Testing HTTP APIs with axum-test

Use axum-test to test the full HTTP stack in-process — no TCP listener, no spawned server. Build the Router the same way production does, inject fakes.

#![allow(unused)]
fn main() {
use axum_test::TestServer;
use std::sync::Arc;

async fn create_test_server() -> TestServer {
    let users: Arc<dyn UserRepository> = Arc::new(FakeUserRepository::new());
    let notifier: Arc<dyn Notifier> = Arc::new(FakeNotifier::new());

    let app_state = AppState { users, notifier };
    TestServer::new(create_router(app_state)).unwrap()
}

#[tokio::test]
async fn register_returns_created_user() {
    let server = create_test_server().await;

    let response = server
        .post("/api/users")
        .json(&json!({ "email": "alice@example.com", "name": "Alice" }))
        .await;

    response.assert_status(StatusCode::CREATED);
    let body: User = response.json();
    assert_eq!(body.email, "alice@example.com");
}
}

This is a medium test — exercises real HTTP routing, middleware, extraction, and serialization, but stays in-process with faked dependencies.

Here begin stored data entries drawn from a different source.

-- ==== Sys2Proof/Machine/Operands.lean ====
section
/-! DEFINITION. Numbers: the roundings of 00 section 6, clamping and saturating, the codes of the
enumerations and the sizes of the encoded items (R184, R185). -/

namespace Sys2Proof.Machine

/-! ### Roundings (00 section 6) -/

/-- Quotient toward zero. -/
def truncDiv (a : Int) (b : Nat) : Int := a.tdiv b

/-- Quotient toward minus infinity, for a positive divisor. -/
def floorDiv (a : Int) (b : Nat) : Int := a / (b : Int)

/-- Nearest integer, exact halves away from zero, for a positive divisor. -/
def roundHalfAway (a : Int) (b : Nat) : Int :=
  if 0 ≤ a then (2 * a + b) / (2 * b : Int) else -((2 * (-a) + b) / (2 * b : Int))

/-- The nearest value of `lo..hi`. -/
def clamp (lo hi v : Int) : Int := if v < lo then lo else if hi < v then hi else v

/-- A value held within `±limit`. -/
def clampSym (limit : Nat) (v : Int) : Int := clamp (-(limit : Int)) limit v

/-- One more, held at `top`. -/
def satInc (top n : Nat) : Nat := if n < top then n + 1 else n

/-! ### Bays -/

/-- The bay a bay byte names, if any (R177 check 3). -/
def bayOfByte (b : Byte) : Option BayIx :=
  if b = 0 then some .bay0
  else if b = 1 then some .bay1
  else if b = 2 then some .bay2
  else if b = 3 then some .bay3
  else none

/-- The bay after this one in the demodulator's search order (R7). -/
def nextBay : BayIx → BayIx
  | .bay0 => .bay1
  | .bay1 => .bay2
  | .bay2 => .bay3
  | .bay3 => .bay0

/-- All bays in number order. -/
def allBays : List BayIx := [.bay0, .bay1, .bay2, .bay3]

/-! ### Codes of enumerations, counting from 0 (R184) -/

def BayState.code : BayState → Nat
  | .offline => 0 | .idle => 1 | .acquire => 2 | .follow => 3 | .sweep => 4 | .held => 5 | .fault => 6

def Intent.code : Intent → Nat
  | .follow => 0 | .sweep => 1

def Quadrant.code : Quadrant → Nat
  | .one => 0 | .two => 1 | .three => 2 | .four => 3

def SampleClass.code : SampleClass → Nat
  | .noSync => 0 | .foreign => 1 | .weak => 2 | .unplaced => 3 | .position => 4

def Status.code : Status → Nat
  | .ok => 0 | .adjusted => 1 | .badLength => 2 | .unknownKind => 3 | .badBay => 4 | .badArg => 5
  | .busy => 6 | .full => 7 | .queueFull => 8

def SweepOutcome.code : SweepOutcome → Nat
  | .complete => 0 | .aborted => 1 | .refFailed => 2 | .lostServo => 3 | .faulted => 4
  | .poweredOff => 5

def StepKind.code : StepKind → Nat
  | .offset => 0 | .jog => 1 | .ref => 2

def StepKind.ofCode (n : Nat) : Option StepKind :=
  if n = 0 then some .offset else if n = 1 then some .jog else if n = 2 then some .ref else none

/-- The place of an outcome among the outcomes of R134; none is the absence of the item (log entry 31, a
DESIGN CHOICE). -/
def StepOutcome.code : StepOutcome → Nat
  | .written => 0 | .skipped => 1 | .discarded => 2

def BasePlan.code : BasePlan → Nat
  | .standing => 0 | .finished => 1 | .lost => 2

def VisitKind.code : VisitKind → Nat
  | .opening => 0 | .onTrigger => 1 | .closing => 2 | .planned => 3

def CheckerState.code : CheckerState → Nat
  | .hunt => 0 | .check => 1 | .locked => 2

def Disposition.code : Disposition → Nat
  | .latch => 0 | .notify => 1 | .hold => 2

def Disposition.ofCode (n : Nat) : Option Disposition :=
  if n = 0 then some .latch else if n = 1 then some .notify else if n = 2 then some .hold else none

def FaultLineAction.code : FaultLineAction → Nat
  | .none => 0 | .hold => 1 | .cutoff => 2

/-- A cause is sent as its order in R70. -/
def Cause.code : Cause → Nat
  | .settleTimeout => 1 | .noSamples => 2 | .noServo => 3 | .spread => 4 | .lowAmplitude => 5
  | .offsetRange => 6 | .driftExcess => 7 | .noClosingRef => 8 | .noZone => 9 | .noHead => 10
  | .writeTimeout => 11 | .noReadback => 12 | .noPass => 13 | .narrowWindow => 14 | .edgeRun => 15

/-- 0 means no cause (R184). -/
def causeCode (c : Option Cause) : Nat :=
  match c with
  | none => 0
  | some c => c.code

/-- Statuses of a part of the map (section 10.7.3); ABSENT is 0. -/
def PartStatus.code : PartStatus → Nat
  | .provisional => 1 | .good => 2 | .suspect => 3 | .failed => 4

def EventKind.number : EventKind → Nat
  | .acquired => 0 | .servoLoss => 1 | .acquireTimeout => 2 | .positionSlip => 3 | .quadJump => 4
  | .queueWarn => 5 | .queueOverrun => 6 | .stepFailed => 7 | .driftExcess => 8 | .resumeLost => 9
  | .sweepDone => 10 | .tempHold => 11 | .tempClear => 12 | .tempCutoff => 13 | .sensorStale => 14
  | .faultLine => 15 | .patternLost => 16 | .countSaturated => 17

/-- The kind whose details these are. -/
def Details.kind : Details → EventKind
  | .acquired .. => .acquired
  | .servoLoss .. => .servoLoss
  | .acquireTimeout .. => .acquireTimeout
  | .positionSlip .. => .positionSlip
  | .quadJump .. => .quadJump
  | .queueWarn .. => .queueWarn
  | .queueOverrun .. => .queueOverrun
  | .stepFailed .. => .stepFailed
  | .driftExcess .. => .driftExcess
  | .resumeLost .. => .resumeLost
  | .sweepDone .. => .sweepDone
  | .tempHold .. => .tempHold
  | .tempClear .. => .tempClear
  | .tempCutoff .. => .tempCutoff
  | .sensorStale .. => .sensorStale
  | .faultLine .. => .faultLine
  | .patternLost .. => .patternLost
  | .countSaturated .. => .countSaturated

/-- The place of a phase in the table of section 5.3, the phases of an offset measurement or visit. -/
def Phase.measureCode : Phase → Option Nat
  | .seek => some 0 | .settle => some 1 | .refAvg => some 2 | .switch => some 3 | .headAvg => some 4
  | .retHead => some 5
  | .loopSwitchOut => none | .writePass => none | .move _ => none | .settleAt _ => none
  | .read _ => none | .loopSwitchBack => none | .interrupted => none

/-- The place of a phase in the table of section 6.4, the phases of a JOG step. -/
def Phase.jogCode : Phase → Option Nat
  | .loopSwitchOut => some 0 | .seek => some 1 | .settle => some 2 | .writePass => some 3
  | .move _ => some 4 | .settleAt _ => some 5 | .read _ => some 6 | .loopSwitchBack => some 7
  | .refAvg => none | .switch => none | .headAvg => none | .retHead => none | .interrupted => none

/-- The phase of the work in flight as its place in the table that defines the phases of that kind of
work (R184). Work that waits for reacquisition is in no phase of the tables and has none (log entry
11). -/
def Work.phaseCode (w : Work) : Option Nat :=
  match w.job with
  | .jog _ _ => w.phase.jogCode
  | .offset _ _ => w.phase.measureCode
  | .visit _ => w.phase.measureCode

/-! ### Encoded items (R184, R185) -/

def byte1 (n : Nat) : List Byte := leBytes 1 n
def byte2 (v : Int) : List Byte := leBytes 2 v
def byte4 (v : Int) : List Byte := leBytes 4 v

/-- A flag or yes-or-no item: one byte, 1 for yes. -/
def flagByte (b : Bool) : List Byte := byte1 b.toNat

/-- An optional item of `size` bytes after its presence byte; absent it is sent as 0. -/
def optBytes (size : Nat) (v : Option Int) : List Byte :=
  match v with
  | some v => 1 :: leBytes size v
  | none => 0 :: leBytes size 0

/-- An optional temperature: −32,768 when absent or unknown. -/
def tempBytes (t : Option Int) : List Byte :=
  match t with
  | some t => leBytes 2 t
  | none => leBytes 2 (-32768)

/-- An optional sequence number: 0 when absent. -/
def seqBytes (s : Option Nat) : List Byte :=
  match s with
  | some s => leBytes 2 s
  | none => leBytes 2 0

/-- A presence byte: bit n says that field n is there. -/
def presenceByte (bits : List Bool) : List Byte :=
  let bit (k : Nat) : Nat := if bits.getD k false then 2 ^ k else 0
  byte1 (bit 0 + bit 1 + bit 2 + bit 3 + bit 4 + bit 5 + bit 6 + bit 7)

/-- The hold-cause set as one byte, in the order of R145. -/
def Holds.bytes (h : Holds) : List Byte := presenceByte [h.host, h.thermal, h.stale, h.faultLine, h.event]

/-- An optional number as a signed item. -/
def optNat (n : Option Nat) : Option Int :=
  match n with
  | some n => some n
  | none => none

end Sys2Proof.Machine
end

For tests that also need a real database, wire in an in-memory SQLite instead of fakes:

#![allow(unused)]
fn main() {
use diesel::sqlite::SqliteConnection;
use diesel::Connection;
use diesel_migrations::{embed_migrations, EmbeddedMigrations, MigrationHarness};

const MIGRATIONS: EmbeddedMigrations = embed_migrations!();

async fn create_test_server_with_db() -> TestServer {
    let mut conn = SqliteConnection::establish(":memory:").unwrap();
    conn.run_pending_migrations(MIGRATIONS).unwrap();

    let users: Arc<dyn UserRepository> = Arc::new(SqliteUserRepository::new(conn));
    let notifier: Arc<dyn Notifier> = Arc::new(FakeNotifier::new());

    let app_state = AppState { users, notifier };
    TestServer::new(create_router(app_state)).unwrap()
}
}

Async Test Considerations

  • If the domain is async, use #[tokio::test] for domain unit tests too — the domain is runtime-agnostic, but tests can pick any runtime.
  • Synchronous domain logic uses plain #[test] — don't wrap it in async unnecessarily.

For trait-as-interface patterns that make fakes possible, see the rust-architecture skill. For CI configuration and workspace-level tooling, see the rust-ci-tooling skill.